Collected data:
◆ ◆ ◆
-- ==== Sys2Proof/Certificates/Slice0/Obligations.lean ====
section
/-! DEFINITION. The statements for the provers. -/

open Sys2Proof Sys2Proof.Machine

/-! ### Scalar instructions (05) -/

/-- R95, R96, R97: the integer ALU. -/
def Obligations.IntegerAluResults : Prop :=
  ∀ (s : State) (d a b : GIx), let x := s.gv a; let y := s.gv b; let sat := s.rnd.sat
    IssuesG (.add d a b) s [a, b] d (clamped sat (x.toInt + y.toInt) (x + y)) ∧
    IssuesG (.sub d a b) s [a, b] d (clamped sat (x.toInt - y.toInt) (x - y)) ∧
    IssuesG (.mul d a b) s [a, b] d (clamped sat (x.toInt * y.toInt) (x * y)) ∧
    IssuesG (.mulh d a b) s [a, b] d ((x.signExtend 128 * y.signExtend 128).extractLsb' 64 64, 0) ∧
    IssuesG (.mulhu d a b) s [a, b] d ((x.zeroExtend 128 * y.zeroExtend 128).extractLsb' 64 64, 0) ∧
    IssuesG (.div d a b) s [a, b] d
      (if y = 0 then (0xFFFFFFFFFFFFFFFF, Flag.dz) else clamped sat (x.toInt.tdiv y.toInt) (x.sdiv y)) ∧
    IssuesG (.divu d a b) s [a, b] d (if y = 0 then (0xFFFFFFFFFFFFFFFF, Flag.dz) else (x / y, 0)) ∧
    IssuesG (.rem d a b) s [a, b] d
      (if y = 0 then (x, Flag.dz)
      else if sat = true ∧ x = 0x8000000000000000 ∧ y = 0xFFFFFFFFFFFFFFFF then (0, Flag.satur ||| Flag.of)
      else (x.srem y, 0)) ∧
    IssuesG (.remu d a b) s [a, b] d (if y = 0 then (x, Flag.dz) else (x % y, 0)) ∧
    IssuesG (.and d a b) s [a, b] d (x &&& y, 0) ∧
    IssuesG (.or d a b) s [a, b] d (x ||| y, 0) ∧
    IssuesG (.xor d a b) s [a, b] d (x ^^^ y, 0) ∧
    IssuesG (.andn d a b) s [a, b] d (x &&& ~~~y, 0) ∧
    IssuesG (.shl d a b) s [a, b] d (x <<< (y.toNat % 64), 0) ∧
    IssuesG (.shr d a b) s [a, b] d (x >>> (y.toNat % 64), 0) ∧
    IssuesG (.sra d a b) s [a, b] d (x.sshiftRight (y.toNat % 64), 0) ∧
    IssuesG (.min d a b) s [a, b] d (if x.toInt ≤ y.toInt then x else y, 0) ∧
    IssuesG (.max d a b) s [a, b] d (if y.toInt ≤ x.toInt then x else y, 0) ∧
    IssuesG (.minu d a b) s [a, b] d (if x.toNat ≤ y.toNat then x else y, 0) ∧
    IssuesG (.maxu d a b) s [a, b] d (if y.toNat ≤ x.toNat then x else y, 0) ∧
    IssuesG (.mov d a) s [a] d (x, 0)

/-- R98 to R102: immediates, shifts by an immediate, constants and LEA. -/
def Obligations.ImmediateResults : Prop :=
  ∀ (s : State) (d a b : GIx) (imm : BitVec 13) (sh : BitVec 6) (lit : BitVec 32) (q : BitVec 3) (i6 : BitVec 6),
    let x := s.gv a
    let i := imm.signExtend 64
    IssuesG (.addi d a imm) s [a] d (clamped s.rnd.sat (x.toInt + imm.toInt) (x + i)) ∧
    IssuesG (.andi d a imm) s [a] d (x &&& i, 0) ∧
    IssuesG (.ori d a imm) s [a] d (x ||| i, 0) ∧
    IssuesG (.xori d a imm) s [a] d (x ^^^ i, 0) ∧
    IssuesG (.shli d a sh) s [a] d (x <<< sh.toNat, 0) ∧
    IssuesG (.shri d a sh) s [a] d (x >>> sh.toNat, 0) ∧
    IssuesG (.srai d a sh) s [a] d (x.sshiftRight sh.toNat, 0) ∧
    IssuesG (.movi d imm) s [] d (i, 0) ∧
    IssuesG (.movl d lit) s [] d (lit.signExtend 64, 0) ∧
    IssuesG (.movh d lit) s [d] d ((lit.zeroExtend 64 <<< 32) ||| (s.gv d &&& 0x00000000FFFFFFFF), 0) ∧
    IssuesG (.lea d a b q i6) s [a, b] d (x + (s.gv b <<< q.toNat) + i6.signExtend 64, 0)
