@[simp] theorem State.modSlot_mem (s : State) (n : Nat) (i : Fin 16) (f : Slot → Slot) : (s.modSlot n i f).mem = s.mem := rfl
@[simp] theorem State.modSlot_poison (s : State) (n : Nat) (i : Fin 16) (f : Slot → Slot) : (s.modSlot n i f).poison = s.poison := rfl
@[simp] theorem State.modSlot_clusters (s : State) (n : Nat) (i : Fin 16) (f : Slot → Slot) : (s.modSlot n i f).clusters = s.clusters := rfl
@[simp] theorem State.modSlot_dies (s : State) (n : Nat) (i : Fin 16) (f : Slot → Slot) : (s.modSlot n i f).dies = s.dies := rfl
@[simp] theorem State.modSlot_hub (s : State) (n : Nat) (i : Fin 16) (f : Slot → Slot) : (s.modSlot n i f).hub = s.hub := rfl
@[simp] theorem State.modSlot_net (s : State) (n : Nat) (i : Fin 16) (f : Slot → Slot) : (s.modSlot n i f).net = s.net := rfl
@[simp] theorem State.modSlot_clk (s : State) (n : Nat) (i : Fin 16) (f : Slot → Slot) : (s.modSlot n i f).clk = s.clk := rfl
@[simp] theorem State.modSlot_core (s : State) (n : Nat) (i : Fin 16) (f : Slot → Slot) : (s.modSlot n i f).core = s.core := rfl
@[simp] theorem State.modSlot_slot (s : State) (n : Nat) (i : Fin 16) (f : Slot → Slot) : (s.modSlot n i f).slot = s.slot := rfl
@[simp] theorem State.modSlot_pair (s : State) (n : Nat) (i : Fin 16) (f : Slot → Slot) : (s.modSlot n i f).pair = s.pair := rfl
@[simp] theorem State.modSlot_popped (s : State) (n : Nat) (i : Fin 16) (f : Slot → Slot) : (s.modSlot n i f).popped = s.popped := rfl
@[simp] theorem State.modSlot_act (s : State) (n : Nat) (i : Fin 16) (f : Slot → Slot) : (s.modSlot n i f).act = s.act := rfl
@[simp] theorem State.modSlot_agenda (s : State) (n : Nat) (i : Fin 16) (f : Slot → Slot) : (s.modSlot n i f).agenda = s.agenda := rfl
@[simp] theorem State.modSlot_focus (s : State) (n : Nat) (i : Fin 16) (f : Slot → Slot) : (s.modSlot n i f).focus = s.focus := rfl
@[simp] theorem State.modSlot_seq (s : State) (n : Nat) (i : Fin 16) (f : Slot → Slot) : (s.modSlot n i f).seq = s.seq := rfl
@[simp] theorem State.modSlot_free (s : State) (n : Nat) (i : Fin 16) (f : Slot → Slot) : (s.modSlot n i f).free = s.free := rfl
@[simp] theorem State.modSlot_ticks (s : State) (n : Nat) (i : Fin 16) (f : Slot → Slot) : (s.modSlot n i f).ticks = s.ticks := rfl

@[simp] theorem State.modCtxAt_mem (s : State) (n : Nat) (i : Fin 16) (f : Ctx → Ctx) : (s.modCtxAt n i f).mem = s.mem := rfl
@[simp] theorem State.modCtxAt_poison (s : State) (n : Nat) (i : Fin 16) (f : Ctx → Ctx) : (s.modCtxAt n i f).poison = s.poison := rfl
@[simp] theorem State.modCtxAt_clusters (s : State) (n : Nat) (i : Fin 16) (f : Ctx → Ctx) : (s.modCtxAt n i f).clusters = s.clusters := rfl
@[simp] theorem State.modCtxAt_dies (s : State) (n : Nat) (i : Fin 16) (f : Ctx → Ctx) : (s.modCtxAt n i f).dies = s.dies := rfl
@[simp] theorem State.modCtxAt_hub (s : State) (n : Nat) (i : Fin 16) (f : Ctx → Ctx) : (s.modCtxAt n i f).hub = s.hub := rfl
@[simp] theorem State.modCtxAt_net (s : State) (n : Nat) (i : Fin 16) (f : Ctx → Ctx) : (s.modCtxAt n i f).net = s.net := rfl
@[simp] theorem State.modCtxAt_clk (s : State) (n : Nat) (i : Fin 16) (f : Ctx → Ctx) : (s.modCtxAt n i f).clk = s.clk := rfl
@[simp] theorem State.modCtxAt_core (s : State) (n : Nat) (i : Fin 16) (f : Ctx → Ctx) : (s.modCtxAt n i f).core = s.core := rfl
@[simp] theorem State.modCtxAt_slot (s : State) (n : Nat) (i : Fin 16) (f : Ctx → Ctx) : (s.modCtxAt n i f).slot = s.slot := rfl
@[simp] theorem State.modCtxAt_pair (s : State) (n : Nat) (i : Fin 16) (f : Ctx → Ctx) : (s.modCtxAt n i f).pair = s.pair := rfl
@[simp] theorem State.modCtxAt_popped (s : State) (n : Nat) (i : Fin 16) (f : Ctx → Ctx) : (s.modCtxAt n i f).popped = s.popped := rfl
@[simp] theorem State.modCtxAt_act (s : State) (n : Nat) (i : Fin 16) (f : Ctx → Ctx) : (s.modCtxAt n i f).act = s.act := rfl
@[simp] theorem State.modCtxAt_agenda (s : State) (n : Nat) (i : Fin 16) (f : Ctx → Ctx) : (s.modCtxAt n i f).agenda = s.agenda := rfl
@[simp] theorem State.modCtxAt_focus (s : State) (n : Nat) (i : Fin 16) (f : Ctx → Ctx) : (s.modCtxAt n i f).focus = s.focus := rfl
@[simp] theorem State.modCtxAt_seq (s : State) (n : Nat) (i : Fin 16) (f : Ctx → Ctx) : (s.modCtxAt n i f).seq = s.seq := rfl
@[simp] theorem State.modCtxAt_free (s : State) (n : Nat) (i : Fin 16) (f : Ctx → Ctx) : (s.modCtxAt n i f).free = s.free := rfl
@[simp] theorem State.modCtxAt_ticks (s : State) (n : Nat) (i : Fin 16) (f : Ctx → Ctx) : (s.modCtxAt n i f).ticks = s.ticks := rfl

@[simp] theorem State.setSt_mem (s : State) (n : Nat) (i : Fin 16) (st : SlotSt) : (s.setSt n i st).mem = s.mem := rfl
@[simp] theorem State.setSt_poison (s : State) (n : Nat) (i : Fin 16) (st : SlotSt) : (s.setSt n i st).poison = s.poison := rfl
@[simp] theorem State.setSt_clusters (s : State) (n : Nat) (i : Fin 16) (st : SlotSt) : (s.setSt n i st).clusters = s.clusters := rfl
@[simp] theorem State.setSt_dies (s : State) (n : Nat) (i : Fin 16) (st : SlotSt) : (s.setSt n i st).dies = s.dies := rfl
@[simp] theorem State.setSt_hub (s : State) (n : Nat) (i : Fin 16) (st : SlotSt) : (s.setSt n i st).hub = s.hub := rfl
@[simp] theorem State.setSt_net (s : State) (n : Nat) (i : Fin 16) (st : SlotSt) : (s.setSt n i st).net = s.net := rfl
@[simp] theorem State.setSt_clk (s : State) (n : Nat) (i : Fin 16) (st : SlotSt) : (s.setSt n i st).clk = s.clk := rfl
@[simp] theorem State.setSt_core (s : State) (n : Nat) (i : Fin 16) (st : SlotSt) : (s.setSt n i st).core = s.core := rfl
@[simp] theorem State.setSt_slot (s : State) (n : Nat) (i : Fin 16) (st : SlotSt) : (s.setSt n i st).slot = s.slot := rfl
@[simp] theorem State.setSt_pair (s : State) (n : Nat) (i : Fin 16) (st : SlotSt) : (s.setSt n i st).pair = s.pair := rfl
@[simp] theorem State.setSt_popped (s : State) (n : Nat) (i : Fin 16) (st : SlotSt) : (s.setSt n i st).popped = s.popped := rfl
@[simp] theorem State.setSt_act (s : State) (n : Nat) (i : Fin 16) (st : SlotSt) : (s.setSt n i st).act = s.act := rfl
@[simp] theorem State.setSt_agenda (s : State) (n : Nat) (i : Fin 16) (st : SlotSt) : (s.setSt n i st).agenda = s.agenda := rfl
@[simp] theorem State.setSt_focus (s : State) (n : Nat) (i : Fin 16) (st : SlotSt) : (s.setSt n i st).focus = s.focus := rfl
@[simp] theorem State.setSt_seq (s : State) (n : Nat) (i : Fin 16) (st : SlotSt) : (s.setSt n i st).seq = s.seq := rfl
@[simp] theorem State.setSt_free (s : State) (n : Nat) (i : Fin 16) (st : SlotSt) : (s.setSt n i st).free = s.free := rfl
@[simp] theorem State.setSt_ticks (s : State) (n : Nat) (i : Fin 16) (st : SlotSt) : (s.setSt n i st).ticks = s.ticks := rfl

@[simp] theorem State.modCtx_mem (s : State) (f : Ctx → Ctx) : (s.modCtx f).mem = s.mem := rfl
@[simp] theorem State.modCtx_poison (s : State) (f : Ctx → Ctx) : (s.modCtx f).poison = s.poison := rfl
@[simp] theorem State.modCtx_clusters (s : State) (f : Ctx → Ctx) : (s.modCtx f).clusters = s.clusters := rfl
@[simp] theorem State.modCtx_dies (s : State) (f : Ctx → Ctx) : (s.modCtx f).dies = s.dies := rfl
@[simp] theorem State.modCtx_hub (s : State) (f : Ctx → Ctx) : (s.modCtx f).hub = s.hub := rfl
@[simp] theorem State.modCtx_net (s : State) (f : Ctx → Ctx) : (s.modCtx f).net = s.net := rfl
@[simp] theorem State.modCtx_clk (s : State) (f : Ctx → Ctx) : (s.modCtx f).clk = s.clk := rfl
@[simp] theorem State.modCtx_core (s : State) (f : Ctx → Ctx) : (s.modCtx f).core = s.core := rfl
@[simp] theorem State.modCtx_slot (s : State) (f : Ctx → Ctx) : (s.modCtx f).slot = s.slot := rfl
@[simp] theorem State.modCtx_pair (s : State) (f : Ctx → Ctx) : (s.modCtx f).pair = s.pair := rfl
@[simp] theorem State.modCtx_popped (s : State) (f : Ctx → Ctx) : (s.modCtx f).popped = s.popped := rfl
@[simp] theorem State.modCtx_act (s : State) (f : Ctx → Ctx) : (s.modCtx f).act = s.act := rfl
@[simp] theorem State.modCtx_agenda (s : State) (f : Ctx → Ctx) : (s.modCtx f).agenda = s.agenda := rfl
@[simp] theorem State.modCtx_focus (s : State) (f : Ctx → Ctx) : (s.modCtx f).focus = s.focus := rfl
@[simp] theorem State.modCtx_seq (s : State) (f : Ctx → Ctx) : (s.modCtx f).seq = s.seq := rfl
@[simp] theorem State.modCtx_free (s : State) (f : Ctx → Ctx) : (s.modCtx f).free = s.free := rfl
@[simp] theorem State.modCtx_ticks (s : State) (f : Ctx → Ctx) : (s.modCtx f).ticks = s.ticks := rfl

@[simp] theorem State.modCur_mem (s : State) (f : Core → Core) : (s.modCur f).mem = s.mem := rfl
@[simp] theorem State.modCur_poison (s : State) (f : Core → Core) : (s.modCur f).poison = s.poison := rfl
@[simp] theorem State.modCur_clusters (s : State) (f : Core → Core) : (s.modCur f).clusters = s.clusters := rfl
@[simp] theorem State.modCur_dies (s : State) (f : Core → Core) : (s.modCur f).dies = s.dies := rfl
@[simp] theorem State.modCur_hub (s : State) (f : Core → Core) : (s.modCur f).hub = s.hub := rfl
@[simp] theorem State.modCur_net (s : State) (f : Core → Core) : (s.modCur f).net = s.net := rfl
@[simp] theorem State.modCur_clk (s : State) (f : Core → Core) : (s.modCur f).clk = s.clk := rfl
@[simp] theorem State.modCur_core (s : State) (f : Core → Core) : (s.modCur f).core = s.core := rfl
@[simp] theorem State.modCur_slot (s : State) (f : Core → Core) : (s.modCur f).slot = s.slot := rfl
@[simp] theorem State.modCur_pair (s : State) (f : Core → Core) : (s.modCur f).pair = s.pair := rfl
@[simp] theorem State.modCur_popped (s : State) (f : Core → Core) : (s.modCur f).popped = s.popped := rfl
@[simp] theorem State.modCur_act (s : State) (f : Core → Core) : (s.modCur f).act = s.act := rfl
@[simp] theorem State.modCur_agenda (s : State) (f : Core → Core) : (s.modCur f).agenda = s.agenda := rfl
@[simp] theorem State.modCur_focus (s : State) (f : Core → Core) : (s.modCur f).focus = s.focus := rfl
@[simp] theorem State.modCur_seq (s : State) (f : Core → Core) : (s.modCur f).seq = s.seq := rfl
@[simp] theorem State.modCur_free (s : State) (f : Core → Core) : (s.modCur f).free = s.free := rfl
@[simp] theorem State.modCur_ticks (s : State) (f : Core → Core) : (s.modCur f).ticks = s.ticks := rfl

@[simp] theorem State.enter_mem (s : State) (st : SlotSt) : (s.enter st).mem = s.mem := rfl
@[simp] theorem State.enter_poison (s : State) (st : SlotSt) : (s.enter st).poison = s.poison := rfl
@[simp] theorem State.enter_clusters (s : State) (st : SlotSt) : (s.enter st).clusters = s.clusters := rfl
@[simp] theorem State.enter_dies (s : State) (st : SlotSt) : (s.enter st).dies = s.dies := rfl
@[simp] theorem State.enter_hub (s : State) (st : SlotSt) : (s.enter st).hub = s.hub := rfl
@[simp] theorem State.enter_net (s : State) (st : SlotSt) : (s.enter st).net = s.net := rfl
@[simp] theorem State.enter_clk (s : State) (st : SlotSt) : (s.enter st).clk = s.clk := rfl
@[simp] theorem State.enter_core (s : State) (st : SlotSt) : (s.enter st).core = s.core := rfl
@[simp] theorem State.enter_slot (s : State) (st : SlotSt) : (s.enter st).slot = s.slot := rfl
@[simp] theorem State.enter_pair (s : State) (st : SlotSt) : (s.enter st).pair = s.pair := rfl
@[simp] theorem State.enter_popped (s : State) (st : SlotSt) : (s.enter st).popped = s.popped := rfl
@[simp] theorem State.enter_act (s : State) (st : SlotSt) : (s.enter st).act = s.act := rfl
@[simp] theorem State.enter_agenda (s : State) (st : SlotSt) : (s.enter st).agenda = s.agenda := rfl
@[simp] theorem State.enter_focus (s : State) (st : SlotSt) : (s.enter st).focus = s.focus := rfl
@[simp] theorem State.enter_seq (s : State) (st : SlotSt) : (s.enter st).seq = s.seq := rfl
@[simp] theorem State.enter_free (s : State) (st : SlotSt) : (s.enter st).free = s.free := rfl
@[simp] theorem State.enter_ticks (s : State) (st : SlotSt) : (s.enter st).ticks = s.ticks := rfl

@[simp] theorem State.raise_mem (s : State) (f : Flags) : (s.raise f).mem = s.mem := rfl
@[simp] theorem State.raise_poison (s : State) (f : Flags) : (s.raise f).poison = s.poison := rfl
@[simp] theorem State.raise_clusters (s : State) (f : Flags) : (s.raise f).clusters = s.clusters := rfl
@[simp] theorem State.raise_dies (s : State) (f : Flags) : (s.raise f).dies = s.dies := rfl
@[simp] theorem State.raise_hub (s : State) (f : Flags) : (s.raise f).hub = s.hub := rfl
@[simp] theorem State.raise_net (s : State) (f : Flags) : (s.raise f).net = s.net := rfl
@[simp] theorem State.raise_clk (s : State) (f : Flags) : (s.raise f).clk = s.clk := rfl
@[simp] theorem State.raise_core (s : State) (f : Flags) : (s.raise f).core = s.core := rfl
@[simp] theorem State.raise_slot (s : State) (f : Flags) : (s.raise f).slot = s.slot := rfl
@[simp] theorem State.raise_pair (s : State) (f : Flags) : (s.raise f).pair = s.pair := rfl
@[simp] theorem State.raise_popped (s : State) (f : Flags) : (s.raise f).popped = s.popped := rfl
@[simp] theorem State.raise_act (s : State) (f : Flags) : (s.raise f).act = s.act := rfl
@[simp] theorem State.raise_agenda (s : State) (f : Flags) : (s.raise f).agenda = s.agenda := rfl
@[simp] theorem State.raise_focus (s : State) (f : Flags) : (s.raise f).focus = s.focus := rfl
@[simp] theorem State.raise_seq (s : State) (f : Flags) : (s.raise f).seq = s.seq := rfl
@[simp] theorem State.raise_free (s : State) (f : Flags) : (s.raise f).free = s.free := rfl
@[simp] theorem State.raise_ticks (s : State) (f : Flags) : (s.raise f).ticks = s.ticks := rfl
◆ ◆ ◆
▶ WHAT NEEDS TO BE DONE
Taking the line with "(s.enter st).clk = s.clk := rfl" as the first and the line with "(s.raise f).poison = s.poison := rfl" as the last, retype that stretch of the data above exactly, with no other lines.

▶ TASK RESULT
@[simp] theorem State.enter_clk (s : State) (st : SlotSt) : (s.enter st).clk = s.clk := rfl
@[simp] theorem State.enter_core (s : State) (st : SlotSt) : (s.enter st).core = s.core := rfl
@[simp] theorem State.enter_slot (s : State) (st : SlotSt) : (s.enter st).slot = s.slot := rfl
@[simp] theorem State.enter_pair (s : State) (st : SlotSt) : (s.enter st).pair = s.pair := rfl
@[simp] theorem State.enter_popped (s : State) (st : SlotSt) : (s.enter st).popped = s.popped := rfl
@[simp] theorem State.enter_act (s : State) (st : SlotSt) : (s.enter st).act = s.act := rfl
@[simp] theorem State.enter_agenda (s : State) (st : SlotSt) : (s.enter st).agenda = s.agenda := rfl
@[simp] theorem State.enter_focus (s : State) (st : SlotSt) : (s.enter st).focus = s.focus := rfl
@[simp] theorem State.enter_seq (s : State) (st : SlotSt) : (s.enter st).seq = s.seq := rfl
@[simp] theorem State.enter_free (s : State) (st : SlotSt) : (s.enter st).free = s.free := rfl
@[simp] theorem State.enter_ticks (s : State) (st : SlotSt) : (s.enter st).ticks = s.ticks := rfl

@[simp] theorem State.raise_mem (s : State) (f : Flags) : (s.raise f).mem = s.mem := rfl
@[simp] theorem State.raise_poison (s : State) (f : Flags) : (s.raise f).poison = s.poison := rfl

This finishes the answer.